• [WHAT THE TASK ASKS]:
Return, unaltered, every line from the beginning of the material below up to and including the one with "cases op with".
== DATA
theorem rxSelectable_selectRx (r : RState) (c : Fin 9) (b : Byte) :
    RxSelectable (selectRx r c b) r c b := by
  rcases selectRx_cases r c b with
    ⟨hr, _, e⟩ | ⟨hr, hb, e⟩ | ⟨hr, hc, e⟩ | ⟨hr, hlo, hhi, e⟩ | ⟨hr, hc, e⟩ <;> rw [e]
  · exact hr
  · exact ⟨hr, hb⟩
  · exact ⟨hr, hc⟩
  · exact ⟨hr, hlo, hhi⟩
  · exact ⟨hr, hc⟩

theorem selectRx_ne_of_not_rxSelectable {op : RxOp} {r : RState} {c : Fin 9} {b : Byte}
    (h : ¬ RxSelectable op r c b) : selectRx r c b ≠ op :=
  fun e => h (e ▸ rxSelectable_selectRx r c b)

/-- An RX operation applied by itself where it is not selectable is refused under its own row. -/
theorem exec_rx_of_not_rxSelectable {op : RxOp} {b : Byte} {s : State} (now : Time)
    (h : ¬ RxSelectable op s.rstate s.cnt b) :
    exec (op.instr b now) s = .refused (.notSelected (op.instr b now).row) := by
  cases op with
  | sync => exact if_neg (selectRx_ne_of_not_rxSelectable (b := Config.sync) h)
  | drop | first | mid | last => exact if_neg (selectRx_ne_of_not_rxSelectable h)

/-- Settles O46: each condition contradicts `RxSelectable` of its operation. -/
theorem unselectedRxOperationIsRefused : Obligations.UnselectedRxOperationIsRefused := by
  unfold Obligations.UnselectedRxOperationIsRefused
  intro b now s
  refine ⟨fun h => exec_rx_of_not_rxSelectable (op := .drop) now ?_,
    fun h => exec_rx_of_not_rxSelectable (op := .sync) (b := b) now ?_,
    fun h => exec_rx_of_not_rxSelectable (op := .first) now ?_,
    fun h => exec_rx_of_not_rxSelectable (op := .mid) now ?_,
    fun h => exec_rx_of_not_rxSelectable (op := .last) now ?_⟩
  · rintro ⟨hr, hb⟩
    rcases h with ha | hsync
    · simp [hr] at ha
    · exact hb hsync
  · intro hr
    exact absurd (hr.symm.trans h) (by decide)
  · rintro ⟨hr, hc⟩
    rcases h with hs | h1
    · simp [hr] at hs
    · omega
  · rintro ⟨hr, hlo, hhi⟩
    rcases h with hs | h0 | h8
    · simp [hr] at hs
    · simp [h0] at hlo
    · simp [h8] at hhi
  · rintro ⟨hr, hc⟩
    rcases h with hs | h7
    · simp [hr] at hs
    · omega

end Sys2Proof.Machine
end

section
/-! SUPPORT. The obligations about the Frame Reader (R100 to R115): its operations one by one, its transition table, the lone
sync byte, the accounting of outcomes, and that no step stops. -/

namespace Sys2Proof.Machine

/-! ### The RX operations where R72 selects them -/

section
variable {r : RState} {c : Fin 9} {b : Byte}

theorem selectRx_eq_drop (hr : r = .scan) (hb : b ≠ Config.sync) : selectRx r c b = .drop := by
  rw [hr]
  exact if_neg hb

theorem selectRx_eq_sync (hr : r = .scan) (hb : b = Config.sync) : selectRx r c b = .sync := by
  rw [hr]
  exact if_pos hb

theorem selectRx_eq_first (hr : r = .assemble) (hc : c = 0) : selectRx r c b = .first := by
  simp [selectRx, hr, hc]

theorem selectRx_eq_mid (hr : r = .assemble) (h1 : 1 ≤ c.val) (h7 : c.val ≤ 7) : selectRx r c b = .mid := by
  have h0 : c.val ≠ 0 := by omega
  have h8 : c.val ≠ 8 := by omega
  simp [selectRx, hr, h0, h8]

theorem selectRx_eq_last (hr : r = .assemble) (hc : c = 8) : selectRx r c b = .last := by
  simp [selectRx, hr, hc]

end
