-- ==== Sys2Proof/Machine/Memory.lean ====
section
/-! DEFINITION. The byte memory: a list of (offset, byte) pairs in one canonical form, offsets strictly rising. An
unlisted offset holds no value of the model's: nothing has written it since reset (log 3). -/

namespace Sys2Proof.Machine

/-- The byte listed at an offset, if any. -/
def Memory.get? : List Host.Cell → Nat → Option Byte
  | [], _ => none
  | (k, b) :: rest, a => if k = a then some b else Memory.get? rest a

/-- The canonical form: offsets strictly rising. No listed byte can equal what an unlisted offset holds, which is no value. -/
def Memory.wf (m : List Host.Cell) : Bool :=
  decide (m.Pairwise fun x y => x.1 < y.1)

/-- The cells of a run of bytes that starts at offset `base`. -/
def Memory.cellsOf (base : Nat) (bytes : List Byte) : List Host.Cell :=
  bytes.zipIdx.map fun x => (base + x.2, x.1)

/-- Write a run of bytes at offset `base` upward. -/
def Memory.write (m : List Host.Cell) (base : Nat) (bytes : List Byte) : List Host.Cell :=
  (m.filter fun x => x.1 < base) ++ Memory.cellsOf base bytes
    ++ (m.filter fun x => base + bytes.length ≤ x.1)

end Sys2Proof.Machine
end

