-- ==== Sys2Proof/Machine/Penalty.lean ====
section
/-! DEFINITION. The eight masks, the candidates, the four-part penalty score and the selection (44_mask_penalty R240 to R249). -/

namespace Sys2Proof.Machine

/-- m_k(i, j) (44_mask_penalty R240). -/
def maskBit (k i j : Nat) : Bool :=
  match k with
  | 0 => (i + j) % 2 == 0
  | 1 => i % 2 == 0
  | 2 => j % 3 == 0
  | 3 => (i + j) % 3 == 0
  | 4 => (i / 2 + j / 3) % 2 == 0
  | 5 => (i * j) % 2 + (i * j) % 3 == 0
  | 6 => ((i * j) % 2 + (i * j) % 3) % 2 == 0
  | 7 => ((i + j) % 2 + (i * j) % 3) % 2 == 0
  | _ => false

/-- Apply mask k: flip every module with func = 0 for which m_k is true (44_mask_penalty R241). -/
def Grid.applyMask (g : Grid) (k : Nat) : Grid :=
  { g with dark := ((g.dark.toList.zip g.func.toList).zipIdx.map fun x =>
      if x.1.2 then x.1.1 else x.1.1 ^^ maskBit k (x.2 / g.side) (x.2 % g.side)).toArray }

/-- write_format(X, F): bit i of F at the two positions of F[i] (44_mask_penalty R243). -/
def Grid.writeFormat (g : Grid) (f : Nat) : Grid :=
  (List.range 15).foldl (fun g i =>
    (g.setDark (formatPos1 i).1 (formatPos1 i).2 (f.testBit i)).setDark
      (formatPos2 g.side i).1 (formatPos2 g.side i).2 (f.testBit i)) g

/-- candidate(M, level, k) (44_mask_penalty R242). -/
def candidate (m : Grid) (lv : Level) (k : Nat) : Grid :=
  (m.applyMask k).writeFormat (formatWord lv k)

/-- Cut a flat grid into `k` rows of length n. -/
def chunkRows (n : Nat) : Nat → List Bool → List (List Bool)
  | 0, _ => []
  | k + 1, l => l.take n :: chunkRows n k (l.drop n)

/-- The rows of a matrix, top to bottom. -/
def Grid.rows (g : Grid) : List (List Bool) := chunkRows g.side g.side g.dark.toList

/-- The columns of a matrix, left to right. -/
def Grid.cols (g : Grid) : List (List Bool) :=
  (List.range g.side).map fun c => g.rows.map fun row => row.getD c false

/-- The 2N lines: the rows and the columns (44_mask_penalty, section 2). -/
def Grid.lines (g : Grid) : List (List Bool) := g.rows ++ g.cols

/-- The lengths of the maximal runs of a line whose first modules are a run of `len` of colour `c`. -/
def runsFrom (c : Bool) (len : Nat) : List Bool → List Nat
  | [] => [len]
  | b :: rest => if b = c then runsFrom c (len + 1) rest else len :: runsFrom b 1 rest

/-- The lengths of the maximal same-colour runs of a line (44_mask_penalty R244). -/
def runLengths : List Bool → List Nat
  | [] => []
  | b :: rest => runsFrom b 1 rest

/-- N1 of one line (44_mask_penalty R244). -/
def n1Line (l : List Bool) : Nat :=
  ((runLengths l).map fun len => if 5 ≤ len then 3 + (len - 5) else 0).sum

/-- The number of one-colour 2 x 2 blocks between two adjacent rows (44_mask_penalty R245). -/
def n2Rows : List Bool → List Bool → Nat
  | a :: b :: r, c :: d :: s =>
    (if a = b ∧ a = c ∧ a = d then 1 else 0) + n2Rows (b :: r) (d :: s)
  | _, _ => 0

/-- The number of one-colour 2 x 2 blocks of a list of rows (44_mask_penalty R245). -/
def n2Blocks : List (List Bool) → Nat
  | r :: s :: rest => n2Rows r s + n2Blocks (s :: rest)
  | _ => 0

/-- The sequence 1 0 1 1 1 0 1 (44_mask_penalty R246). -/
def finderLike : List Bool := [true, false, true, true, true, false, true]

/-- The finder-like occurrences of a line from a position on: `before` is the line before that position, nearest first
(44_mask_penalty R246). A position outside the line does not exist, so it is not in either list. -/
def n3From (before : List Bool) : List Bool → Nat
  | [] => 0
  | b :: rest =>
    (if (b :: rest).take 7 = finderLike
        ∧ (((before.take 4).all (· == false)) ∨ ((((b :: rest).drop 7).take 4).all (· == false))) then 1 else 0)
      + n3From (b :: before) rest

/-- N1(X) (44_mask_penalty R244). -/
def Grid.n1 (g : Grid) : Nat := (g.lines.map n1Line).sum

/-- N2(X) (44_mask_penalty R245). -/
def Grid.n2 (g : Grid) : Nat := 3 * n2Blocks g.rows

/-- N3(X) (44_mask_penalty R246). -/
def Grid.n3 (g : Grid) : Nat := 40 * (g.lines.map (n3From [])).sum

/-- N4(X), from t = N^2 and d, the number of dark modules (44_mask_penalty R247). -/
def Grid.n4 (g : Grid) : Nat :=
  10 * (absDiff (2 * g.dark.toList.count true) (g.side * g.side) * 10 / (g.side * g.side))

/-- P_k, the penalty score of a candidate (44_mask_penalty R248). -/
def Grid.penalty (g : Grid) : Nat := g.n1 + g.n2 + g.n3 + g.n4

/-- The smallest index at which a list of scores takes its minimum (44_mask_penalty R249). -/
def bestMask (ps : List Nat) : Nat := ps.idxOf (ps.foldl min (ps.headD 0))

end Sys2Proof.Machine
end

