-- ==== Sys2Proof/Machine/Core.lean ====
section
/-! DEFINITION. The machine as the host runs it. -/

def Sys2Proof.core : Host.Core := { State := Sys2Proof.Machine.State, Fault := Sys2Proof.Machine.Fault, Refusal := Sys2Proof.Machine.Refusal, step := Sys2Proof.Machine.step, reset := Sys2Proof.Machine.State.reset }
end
====
• [YOUR RESPONSE]:
theorem rxSelectable_selectRx (r : RState) (c : Fin 9) (b : Byte) :
    RxSelectable (selectRx r c b) r c b := by
  rcases selectRx_cases r c b with
    ⟨hr, _, e⟩ | ⟨hr, hb, e⟩ | ⟨hr, hc, e⟩ | ⟨hr, hlo, hhi, e⟩ | ⟨hr, hc, e⟩ <;> rw [e]
  · exact hr
  · exact ⟨hr, hb⟩
  · exact ⟨hr, hc⟩
  · exact ⟨hr, hlo, hhi⟩
  · exact ⟨hr, hc⟩

theorem selectRx_ne_of_not_rxSelectable {op : RxOp} {r : RState} {c : Fin 9} {b : Byte}
    (h : ¬ RxSelectable op r c b) : selectRx r c b ≠ op :=
  fun e => h (e ▸ rxSelectable_selectRx r c b)

/-- An RX operation applied by itself where it is not selectable is refused under its own row. -/
theorem exec_rx_of_not_rxSelectable {op : RxOp} {b : Byte} {s : State} (now : Time)
    (h : ¬ RxSelectable op s.rstate s.cnt b) :
    exec (op.instr b now) s = .refused (.notSelected (op.instr b now).row) := by
  cases op with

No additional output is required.